» **What you have to do**
Beginning at the line containing "def clampSlice (s", output every line to the end of the data below exactly as it appears.

━━━━━━━━━━━━━━━━━━━━

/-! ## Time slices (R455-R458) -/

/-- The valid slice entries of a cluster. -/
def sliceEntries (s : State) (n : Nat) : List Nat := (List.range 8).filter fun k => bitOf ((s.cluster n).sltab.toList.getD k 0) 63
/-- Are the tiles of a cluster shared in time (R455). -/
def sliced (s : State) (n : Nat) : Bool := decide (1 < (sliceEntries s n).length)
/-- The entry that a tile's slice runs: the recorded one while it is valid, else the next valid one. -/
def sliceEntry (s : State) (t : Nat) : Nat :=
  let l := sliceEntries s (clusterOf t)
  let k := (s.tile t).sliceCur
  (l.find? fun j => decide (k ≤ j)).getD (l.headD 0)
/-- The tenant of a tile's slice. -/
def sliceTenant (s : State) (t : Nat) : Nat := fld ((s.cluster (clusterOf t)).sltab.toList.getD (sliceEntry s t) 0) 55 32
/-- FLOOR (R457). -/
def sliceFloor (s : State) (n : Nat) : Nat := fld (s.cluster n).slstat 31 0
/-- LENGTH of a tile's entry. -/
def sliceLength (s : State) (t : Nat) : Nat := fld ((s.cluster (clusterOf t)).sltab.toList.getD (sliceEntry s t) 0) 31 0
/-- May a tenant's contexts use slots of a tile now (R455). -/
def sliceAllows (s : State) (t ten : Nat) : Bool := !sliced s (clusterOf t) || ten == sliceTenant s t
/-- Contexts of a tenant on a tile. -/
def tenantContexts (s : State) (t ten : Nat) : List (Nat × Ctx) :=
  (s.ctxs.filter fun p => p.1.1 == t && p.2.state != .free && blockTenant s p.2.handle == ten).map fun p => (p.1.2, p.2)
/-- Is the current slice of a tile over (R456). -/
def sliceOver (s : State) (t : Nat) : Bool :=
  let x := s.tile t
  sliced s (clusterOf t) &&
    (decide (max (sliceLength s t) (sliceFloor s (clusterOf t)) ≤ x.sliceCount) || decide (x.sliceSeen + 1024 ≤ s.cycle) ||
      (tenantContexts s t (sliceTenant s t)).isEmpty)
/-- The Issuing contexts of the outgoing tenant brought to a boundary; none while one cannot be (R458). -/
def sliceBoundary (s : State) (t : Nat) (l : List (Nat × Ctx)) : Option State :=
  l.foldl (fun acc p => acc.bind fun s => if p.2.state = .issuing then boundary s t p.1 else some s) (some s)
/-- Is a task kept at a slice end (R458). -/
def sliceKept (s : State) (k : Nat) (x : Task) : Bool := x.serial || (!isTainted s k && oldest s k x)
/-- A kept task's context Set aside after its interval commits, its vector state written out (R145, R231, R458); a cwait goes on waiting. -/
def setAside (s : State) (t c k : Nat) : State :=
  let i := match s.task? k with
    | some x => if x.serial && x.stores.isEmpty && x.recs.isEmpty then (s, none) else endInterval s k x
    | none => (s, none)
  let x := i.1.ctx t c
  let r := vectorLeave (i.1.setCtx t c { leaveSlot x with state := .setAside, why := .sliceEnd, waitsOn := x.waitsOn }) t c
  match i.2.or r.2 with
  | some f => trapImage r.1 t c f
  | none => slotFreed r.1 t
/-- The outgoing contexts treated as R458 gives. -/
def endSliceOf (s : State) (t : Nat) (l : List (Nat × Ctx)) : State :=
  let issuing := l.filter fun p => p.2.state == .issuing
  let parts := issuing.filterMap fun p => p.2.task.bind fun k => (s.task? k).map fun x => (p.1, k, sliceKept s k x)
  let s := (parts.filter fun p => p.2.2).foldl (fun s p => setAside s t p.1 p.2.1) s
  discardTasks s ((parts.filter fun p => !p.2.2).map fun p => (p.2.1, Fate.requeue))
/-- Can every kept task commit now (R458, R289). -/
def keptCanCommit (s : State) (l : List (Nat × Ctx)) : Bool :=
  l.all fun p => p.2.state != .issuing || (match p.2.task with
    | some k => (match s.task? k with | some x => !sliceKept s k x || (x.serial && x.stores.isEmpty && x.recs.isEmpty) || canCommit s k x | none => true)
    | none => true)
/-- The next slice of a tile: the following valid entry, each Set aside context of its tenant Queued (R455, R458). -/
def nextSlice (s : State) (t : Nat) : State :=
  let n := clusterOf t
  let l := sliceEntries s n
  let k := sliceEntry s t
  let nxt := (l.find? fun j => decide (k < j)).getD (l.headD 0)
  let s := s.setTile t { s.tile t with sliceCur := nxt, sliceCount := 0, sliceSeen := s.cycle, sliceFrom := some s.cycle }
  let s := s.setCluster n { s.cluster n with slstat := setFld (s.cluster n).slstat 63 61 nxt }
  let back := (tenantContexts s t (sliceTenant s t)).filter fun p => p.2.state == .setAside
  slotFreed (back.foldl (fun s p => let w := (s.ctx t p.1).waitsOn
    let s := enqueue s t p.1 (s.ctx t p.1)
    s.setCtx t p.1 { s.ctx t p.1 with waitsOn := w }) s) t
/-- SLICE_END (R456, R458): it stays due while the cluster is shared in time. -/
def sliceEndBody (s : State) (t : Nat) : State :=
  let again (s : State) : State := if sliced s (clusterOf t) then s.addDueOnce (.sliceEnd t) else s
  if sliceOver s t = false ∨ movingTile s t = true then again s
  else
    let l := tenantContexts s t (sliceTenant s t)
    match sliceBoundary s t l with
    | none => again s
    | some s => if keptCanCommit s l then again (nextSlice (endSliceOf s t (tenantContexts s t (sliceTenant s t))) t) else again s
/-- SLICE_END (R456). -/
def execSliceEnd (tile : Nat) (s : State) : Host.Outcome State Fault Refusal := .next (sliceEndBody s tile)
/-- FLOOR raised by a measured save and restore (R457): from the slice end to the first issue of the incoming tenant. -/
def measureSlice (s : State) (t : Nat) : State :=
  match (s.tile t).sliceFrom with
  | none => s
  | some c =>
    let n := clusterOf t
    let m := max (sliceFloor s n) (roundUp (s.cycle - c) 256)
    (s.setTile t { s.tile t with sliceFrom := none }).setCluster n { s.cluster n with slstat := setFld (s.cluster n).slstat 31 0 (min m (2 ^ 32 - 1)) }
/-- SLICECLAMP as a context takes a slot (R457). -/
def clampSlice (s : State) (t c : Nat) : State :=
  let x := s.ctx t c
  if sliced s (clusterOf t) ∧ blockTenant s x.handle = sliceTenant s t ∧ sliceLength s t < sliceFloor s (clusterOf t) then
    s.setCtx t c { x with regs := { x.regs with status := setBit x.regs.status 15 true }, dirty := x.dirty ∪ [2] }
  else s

━━━━━━━━━━━━━━━━━━━━

» **Response**
def clampSlice (s : State) (t c : Nat) : State :=
  let x := s.ctx t c
  if sliced s (clusterOf t) ∧ blockTenant s x.handle = sliceTenant s t ∧ sliceLength s t < sliceFloor s (clusterOf t) then
    s.setCtx t c { x with regs := { x.regs with status := setBit x.regs.status 15 true }, dirty := x.dirty ∪ [2] }
  else s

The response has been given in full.